= Your instructions =
Once the line with "s.mbfail := rfl" is found in the entries below, repeat it and each following line exactly, up to and including the line with "s.moves := rfl". Add no other lines.
──────── Records provided
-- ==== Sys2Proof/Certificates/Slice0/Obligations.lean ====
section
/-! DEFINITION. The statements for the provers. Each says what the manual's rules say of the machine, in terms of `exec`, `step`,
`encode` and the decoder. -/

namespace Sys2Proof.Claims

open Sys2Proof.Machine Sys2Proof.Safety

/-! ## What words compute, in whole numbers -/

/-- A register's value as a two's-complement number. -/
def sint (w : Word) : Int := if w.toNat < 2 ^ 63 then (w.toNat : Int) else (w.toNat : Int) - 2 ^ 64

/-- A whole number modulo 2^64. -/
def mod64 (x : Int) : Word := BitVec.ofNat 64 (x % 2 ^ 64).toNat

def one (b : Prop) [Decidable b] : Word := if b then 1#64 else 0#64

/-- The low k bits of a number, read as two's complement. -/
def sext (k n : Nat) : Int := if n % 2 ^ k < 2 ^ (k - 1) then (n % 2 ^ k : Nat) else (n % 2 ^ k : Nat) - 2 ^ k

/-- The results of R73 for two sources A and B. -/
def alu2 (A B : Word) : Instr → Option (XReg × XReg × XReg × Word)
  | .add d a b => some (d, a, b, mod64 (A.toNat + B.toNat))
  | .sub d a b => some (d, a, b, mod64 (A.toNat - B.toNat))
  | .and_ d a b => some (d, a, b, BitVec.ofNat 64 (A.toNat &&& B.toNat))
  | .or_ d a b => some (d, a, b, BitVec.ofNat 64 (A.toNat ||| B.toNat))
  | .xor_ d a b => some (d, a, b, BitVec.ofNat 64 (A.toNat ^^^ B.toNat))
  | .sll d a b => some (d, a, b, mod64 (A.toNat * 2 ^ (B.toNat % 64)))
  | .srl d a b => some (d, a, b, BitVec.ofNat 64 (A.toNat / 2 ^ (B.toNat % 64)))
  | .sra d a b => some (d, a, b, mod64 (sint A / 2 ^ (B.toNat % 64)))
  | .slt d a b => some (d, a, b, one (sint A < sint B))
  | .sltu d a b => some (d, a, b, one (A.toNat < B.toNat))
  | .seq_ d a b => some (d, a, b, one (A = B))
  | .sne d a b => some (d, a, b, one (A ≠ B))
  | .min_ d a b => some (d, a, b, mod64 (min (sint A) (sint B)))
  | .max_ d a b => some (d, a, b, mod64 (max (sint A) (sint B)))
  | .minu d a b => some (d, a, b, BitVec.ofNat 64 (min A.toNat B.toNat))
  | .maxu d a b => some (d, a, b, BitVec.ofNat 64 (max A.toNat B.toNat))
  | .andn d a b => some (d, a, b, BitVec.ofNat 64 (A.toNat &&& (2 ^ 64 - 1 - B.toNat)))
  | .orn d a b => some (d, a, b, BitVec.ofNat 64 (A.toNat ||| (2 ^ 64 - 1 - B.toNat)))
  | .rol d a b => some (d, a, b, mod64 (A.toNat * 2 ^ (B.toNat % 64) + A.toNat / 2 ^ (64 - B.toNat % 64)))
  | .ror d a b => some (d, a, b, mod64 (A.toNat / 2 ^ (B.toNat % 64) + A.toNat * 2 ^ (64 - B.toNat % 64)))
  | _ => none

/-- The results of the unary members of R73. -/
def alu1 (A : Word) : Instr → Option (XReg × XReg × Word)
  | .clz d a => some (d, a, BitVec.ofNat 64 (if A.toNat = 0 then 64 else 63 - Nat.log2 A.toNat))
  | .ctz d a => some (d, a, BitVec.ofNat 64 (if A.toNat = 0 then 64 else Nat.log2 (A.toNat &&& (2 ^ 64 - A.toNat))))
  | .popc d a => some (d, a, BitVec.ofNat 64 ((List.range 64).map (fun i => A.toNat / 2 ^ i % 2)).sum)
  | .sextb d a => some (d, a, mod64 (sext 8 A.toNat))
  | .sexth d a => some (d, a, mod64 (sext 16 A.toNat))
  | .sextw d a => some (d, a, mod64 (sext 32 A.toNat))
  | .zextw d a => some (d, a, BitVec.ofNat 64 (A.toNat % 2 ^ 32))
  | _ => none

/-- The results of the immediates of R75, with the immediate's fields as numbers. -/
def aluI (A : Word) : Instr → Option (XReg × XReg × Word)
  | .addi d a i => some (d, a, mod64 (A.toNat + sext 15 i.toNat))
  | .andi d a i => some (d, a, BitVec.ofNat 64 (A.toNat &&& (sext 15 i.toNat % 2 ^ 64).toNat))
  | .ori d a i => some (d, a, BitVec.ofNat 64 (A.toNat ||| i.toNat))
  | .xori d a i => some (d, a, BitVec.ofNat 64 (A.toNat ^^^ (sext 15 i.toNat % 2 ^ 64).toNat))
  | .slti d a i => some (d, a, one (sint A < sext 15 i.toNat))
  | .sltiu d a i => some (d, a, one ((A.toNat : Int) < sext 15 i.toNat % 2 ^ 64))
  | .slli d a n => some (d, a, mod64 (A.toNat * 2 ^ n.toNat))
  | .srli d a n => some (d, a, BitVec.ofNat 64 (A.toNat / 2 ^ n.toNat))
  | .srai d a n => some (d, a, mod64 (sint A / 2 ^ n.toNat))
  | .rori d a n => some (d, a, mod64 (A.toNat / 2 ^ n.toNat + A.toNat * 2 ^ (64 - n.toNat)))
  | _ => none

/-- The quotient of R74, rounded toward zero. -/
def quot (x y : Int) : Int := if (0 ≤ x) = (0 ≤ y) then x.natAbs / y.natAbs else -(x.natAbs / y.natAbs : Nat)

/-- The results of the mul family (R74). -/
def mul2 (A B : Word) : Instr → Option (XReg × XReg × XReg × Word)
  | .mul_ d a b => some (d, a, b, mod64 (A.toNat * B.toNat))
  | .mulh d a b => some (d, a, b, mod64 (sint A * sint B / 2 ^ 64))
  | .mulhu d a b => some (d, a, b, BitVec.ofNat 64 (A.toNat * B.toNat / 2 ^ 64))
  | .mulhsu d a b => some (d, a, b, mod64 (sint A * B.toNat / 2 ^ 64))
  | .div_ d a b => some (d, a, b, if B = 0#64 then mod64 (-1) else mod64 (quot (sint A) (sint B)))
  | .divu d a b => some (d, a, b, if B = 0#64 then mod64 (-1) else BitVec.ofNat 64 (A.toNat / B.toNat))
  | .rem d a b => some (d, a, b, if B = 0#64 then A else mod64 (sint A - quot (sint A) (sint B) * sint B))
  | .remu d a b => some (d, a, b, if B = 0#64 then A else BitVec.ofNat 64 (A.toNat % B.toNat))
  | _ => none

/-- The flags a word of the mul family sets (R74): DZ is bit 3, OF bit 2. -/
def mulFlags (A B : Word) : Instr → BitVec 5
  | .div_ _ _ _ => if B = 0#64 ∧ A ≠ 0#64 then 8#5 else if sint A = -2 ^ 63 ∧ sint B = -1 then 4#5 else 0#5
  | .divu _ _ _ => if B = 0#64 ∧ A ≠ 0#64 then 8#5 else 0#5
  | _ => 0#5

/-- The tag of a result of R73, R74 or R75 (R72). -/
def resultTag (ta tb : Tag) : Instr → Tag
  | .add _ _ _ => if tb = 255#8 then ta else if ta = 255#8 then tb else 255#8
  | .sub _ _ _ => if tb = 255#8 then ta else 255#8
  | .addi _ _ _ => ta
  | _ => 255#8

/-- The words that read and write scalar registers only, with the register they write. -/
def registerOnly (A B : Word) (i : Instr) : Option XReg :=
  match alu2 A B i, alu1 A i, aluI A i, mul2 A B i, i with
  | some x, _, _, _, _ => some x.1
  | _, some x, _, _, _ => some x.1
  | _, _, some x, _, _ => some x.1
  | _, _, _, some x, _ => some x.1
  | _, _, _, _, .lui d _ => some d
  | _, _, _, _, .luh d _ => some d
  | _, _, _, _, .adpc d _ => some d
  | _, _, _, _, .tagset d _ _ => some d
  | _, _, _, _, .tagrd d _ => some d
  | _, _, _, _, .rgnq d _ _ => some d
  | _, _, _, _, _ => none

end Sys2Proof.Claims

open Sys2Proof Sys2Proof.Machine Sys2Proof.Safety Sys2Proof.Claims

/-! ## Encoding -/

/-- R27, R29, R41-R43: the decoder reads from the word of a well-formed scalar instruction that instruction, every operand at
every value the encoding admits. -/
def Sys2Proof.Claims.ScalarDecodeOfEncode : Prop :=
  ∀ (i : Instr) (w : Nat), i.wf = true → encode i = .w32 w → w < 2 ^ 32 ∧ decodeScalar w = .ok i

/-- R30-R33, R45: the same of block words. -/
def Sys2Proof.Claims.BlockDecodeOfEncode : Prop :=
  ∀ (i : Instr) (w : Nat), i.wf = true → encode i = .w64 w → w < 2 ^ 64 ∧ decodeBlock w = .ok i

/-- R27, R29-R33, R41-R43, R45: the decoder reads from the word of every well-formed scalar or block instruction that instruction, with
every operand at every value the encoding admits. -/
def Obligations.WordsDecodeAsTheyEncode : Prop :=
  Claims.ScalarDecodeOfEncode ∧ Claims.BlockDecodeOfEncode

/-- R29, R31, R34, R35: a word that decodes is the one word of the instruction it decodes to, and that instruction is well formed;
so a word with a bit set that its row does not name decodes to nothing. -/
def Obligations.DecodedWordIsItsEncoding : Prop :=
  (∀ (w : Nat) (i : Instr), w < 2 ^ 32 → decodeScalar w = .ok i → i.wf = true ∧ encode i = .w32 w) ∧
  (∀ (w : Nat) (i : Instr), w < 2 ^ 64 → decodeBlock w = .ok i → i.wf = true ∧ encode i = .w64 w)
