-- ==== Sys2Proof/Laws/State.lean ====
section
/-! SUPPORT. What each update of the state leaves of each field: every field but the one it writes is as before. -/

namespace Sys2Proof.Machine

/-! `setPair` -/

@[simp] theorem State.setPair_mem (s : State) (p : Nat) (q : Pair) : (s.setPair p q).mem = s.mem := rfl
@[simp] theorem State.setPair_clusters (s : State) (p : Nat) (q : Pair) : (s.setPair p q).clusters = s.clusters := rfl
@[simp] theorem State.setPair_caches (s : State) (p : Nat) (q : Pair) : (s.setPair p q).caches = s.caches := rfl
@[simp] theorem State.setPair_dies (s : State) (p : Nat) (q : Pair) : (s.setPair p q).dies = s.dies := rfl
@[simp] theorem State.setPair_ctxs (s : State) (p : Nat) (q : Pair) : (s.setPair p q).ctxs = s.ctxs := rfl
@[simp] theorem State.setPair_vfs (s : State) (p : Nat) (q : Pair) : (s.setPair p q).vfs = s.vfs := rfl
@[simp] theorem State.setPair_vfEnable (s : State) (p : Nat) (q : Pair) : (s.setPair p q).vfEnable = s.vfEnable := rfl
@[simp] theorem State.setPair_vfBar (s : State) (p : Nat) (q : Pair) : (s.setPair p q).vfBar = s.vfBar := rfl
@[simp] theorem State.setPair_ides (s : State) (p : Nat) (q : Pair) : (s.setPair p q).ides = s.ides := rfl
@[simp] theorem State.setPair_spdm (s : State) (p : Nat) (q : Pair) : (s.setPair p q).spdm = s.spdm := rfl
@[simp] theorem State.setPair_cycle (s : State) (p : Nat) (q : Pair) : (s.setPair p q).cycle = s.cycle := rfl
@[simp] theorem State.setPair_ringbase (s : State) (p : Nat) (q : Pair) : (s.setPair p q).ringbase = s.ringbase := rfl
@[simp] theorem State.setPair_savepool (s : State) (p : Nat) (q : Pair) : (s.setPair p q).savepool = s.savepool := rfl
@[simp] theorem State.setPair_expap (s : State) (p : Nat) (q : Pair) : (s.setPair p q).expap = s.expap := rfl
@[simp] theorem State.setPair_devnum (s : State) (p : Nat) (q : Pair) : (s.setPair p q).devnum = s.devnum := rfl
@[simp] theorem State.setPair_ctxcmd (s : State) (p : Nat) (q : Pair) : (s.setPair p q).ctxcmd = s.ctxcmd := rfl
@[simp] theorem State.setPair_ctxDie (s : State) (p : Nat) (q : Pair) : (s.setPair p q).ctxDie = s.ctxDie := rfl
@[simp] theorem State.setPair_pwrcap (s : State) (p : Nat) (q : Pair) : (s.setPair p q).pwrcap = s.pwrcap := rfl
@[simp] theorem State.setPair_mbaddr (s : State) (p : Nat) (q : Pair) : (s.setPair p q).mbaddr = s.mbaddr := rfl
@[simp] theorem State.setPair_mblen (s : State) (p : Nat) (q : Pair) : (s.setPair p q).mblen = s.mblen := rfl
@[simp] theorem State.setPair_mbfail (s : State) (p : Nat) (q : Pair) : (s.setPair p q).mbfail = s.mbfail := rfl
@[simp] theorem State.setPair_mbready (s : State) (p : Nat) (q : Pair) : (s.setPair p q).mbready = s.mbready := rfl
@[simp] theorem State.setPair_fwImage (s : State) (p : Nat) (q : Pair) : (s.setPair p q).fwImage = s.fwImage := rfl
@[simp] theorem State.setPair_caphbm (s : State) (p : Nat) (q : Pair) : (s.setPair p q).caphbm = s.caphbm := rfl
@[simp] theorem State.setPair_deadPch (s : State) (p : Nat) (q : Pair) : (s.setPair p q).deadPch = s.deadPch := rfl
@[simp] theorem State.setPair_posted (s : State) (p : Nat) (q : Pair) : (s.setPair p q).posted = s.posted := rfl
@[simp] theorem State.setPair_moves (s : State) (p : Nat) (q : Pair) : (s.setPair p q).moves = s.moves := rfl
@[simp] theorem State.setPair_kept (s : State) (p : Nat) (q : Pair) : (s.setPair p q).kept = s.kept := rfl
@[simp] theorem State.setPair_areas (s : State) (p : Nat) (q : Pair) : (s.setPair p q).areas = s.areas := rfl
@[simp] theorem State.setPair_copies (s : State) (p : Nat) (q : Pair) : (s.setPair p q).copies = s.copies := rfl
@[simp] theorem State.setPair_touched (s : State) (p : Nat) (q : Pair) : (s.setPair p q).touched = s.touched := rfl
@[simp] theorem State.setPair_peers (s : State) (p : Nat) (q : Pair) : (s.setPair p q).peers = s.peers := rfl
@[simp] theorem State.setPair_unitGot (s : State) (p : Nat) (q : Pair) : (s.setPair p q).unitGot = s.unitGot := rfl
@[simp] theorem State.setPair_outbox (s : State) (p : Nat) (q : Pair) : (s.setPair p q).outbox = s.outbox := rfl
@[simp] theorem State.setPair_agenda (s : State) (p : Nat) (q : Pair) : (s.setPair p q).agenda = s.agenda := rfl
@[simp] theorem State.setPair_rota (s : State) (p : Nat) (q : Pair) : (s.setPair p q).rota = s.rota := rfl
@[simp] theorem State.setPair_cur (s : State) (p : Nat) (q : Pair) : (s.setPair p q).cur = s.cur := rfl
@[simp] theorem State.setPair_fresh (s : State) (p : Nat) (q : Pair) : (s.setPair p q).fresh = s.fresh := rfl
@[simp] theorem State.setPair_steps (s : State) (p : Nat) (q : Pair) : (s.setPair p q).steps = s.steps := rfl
────────────────
= Solution for this task =
@[simp] theorem State.setPair_mbfail (s : State) (p : Nat) (q : Pair) : (s.setPair p q).mbfail = s.mbfail := rfl
@[simp] theorem State.setPair_mbready (s : State) (p : Nat) (q : Pair) : (s.setPair p q).mbready = s.mbready := rfl
@[simp] theorem State.setPair_fwImage (s : State) (p : Nat) (q : Pair) : (s.setPair p q).fwImage = s.fwImage := rfl
@[simp] theorem State.setPair_caphbm (s : State) (p : Nat) (q : Pair) : (s.setPair p q).caphbm = s.caphbm := rfl
@[simp] theorem State.setPair_deadPch (s : State) (p : Nat) (q : Pair) : (s.setPair p q).deadPch = s.deadPch := rfl
@[simp] theorem State.setPair_posted (s : State) (p : Nat) (q : Pair) : (s.setPair p q).posted = s.posted := rfl
@[simp] theorem State.setPair_moves (s : State) (p : Nat) (q : Pair) : (s.setPair p q).moves = s.moves := rfl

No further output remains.